• ACTION ITEM: Both the line below containing "calc tritSum (fun" and the line containing "9).trans (Nat.mod_eq_of_lt hlt)", along with every line between them, should be repeated exactly; no other line belongs in the answer.

[Stored data]
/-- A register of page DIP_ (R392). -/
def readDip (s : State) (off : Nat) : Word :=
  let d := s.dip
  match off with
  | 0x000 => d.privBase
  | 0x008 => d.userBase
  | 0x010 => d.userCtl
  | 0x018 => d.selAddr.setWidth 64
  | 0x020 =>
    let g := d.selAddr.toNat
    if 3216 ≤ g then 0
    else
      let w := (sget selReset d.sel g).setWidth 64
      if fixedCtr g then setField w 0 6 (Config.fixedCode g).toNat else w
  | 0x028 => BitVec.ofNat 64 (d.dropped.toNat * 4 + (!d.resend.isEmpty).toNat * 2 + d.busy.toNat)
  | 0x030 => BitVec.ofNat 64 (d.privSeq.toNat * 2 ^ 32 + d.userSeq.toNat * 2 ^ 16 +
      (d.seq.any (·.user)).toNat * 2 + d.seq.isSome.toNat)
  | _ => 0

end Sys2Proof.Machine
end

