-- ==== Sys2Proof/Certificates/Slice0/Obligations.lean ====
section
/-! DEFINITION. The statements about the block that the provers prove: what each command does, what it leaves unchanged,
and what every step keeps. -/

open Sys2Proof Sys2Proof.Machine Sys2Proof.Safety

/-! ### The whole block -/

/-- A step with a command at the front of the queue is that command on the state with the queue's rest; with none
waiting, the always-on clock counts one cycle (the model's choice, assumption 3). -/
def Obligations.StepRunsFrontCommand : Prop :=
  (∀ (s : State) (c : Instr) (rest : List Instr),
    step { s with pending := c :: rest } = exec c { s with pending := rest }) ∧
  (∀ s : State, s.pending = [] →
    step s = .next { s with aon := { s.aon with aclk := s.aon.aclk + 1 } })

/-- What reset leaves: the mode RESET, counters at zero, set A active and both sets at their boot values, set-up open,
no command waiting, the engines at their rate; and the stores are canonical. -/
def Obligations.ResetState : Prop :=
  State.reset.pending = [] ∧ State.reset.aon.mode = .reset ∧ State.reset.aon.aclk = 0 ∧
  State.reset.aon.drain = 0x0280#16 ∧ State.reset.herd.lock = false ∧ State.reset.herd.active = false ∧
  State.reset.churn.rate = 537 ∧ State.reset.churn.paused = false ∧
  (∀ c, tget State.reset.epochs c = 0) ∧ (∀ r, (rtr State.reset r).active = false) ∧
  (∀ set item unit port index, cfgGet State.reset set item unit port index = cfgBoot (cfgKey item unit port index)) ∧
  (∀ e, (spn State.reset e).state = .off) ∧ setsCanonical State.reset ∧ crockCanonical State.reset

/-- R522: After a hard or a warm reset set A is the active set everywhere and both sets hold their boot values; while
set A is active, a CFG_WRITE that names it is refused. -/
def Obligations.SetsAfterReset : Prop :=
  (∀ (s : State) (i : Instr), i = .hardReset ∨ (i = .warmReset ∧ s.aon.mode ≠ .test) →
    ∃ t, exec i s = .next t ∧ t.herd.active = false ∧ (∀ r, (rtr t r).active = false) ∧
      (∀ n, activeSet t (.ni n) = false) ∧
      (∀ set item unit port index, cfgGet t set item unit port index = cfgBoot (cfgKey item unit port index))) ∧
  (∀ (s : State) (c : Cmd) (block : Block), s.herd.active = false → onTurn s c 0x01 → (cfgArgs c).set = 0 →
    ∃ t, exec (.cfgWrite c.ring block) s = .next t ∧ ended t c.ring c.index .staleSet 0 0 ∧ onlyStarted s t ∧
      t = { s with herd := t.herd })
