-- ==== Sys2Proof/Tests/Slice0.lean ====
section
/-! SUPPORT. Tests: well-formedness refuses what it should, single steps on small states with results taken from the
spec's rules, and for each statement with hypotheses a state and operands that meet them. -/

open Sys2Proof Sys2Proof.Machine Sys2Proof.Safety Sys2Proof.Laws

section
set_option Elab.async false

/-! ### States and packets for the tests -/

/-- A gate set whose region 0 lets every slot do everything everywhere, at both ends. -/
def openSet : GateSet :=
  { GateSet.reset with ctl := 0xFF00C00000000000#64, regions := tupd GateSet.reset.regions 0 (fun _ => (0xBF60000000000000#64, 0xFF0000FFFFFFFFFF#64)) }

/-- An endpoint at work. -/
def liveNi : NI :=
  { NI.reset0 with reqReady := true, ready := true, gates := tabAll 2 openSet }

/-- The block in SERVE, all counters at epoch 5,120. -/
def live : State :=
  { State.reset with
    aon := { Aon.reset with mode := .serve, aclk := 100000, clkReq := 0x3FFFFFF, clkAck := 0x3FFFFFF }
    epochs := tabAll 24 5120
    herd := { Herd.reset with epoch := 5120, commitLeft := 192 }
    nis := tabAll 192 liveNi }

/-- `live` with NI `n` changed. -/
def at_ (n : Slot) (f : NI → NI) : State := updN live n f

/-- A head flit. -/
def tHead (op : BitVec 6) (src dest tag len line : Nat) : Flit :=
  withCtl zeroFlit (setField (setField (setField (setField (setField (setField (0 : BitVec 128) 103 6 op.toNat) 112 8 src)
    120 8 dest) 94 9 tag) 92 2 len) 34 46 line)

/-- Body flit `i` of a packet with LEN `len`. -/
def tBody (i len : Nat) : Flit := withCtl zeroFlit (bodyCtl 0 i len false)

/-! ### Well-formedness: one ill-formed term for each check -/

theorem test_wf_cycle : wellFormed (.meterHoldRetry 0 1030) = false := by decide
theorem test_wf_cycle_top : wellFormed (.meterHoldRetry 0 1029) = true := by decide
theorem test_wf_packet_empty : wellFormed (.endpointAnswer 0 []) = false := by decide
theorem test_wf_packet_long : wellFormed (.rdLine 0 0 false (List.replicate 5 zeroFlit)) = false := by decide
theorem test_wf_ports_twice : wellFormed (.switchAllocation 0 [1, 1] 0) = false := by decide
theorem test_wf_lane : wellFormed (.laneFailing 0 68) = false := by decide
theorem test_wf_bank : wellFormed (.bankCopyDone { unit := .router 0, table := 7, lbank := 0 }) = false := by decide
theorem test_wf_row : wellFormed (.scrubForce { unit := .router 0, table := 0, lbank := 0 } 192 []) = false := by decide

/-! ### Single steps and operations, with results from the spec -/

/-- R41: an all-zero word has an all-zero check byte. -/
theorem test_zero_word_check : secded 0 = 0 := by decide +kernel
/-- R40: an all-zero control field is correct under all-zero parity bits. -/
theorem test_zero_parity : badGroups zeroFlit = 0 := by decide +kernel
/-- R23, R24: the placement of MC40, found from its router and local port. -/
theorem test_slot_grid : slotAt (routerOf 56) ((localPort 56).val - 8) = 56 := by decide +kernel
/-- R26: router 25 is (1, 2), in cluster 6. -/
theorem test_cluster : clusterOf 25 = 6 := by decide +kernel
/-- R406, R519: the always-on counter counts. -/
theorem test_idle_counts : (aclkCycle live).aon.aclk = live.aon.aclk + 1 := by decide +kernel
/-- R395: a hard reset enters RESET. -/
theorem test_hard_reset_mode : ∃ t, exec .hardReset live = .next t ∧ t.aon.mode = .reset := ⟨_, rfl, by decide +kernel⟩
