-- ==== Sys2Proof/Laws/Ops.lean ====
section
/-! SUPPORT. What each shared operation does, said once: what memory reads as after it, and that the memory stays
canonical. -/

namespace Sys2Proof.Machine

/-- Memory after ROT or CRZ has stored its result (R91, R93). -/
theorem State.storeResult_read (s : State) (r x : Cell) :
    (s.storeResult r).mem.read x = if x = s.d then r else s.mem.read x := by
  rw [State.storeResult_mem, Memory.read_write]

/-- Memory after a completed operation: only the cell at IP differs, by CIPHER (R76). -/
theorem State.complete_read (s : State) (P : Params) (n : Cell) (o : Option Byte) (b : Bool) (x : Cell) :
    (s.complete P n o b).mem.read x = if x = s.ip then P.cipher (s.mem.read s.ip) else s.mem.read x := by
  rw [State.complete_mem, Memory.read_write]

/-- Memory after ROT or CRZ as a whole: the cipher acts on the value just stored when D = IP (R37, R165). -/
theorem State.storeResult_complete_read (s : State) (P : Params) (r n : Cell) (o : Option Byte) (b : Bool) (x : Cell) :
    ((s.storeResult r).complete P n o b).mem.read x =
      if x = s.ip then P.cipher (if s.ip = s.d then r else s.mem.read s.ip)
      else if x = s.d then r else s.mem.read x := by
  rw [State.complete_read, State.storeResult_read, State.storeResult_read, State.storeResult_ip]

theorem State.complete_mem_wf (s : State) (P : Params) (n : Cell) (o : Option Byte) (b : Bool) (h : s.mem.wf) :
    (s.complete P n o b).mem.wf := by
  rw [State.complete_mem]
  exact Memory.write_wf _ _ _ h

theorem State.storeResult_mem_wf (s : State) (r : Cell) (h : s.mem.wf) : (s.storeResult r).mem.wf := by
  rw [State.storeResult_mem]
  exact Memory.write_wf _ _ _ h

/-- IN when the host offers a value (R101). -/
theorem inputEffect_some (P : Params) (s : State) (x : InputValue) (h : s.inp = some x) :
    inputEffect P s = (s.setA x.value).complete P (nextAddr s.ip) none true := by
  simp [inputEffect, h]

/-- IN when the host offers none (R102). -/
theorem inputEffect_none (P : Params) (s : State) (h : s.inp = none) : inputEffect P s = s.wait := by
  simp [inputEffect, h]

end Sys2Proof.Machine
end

* * *

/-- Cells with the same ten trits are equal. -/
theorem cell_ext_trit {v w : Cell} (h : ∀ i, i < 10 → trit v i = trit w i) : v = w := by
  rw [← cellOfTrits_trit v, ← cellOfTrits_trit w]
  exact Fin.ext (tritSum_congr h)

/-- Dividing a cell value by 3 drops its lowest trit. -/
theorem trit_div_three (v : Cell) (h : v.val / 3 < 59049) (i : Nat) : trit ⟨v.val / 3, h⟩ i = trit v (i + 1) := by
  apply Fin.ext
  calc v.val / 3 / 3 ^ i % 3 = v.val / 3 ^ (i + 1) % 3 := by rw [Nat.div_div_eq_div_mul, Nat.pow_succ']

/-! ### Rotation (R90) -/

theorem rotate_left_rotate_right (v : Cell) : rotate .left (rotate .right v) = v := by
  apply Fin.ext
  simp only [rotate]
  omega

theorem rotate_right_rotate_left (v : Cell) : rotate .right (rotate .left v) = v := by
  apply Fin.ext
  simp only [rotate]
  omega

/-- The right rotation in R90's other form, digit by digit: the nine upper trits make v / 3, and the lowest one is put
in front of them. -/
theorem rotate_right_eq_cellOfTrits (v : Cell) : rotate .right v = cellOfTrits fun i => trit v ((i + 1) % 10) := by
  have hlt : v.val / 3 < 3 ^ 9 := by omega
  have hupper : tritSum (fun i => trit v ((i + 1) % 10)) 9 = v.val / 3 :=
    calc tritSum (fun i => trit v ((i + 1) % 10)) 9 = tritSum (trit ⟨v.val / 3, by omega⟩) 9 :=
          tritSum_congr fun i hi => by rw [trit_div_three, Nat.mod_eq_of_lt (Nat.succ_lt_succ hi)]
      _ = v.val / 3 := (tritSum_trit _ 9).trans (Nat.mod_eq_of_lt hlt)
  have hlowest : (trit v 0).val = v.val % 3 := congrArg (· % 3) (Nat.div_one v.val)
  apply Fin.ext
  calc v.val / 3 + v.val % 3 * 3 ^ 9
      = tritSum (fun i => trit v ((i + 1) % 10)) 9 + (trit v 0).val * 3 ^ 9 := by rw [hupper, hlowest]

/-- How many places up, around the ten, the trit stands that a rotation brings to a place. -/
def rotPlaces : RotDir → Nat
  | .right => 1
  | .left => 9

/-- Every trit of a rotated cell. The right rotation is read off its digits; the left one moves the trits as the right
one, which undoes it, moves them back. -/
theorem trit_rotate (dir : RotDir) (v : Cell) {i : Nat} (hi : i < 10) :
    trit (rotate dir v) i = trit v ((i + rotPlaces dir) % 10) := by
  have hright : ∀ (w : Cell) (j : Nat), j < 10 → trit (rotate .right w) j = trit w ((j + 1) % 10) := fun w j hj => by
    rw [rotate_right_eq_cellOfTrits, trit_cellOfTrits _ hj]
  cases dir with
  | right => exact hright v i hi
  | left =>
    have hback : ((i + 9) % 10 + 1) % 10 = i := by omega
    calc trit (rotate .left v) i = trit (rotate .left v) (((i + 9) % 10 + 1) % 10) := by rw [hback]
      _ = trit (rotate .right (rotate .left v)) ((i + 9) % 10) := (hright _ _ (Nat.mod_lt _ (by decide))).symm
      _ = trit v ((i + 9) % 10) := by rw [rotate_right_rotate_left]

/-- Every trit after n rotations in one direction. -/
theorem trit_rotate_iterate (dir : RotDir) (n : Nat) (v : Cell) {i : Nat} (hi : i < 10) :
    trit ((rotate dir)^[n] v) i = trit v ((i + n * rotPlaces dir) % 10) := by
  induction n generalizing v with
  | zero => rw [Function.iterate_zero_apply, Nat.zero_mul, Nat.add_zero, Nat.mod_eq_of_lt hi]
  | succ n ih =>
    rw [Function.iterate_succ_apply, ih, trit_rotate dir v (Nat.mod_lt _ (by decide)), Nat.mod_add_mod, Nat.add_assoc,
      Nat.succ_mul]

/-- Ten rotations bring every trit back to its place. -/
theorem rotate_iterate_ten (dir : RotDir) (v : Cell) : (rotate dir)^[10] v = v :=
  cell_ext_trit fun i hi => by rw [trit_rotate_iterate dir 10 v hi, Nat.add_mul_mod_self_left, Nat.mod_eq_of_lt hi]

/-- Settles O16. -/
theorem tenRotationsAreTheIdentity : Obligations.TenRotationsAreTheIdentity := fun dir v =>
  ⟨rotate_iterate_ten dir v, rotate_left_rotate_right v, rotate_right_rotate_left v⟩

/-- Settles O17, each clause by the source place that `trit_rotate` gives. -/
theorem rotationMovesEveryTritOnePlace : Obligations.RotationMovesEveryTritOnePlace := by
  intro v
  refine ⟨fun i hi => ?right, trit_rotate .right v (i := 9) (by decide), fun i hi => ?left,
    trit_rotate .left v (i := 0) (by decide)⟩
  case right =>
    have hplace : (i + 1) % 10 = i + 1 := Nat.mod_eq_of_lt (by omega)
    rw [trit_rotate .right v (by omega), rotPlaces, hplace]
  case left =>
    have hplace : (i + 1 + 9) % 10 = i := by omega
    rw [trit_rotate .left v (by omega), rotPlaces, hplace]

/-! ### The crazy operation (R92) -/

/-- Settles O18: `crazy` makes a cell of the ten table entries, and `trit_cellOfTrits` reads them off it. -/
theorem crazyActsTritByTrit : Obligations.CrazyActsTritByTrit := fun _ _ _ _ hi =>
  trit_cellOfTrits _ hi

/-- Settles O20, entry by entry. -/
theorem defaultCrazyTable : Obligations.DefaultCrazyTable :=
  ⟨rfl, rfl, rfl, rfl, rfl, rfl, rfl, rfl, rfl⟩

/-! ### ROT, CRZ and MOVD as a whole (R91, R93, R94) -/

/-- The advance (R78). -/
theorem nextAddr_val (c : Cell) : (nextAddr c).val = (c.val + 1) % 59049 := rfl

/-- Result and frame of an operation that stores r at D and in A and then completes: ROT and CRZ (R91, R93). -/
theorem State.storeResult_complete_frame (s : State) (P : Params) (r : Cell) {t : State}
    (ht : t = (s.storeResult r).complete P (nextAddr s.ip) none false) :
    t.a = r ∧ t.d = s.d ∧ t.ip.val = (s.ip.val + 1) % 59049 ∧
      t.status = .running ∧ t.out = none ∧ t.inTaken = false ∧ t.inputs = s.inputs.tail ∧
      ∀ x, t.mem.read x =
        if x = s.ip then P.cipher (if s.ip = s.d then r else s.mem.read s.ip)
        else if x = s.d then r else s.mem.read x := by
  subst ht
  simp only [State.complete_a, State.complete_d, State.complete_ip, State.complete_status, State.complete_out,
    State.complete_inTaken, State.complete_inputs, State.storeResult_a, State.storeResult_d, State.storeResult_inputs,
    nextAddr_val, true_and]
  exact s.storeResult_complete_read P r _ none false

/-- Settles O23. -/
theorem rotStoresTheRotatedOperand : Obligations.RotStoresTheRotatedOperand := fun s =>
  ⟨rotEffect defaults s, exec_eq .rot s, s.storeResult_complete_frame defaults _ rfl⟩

• SOLUTION BELOW:
    calc tritSum (fun i => trit v ((i + 1) % 10)) 9 = tritSum (trit ⟨v.val / 3, by omega⟩) 9 :=
          tritSum_congr fun i hi => by rw [trit_div_three, Nat.mod_eq_of_lt (Nat.succ_lt_succ hi)]
      _ = v.val / 3 := (tritSum_trit _ 9).trans (Nat.mod_eq_of_lt hlt)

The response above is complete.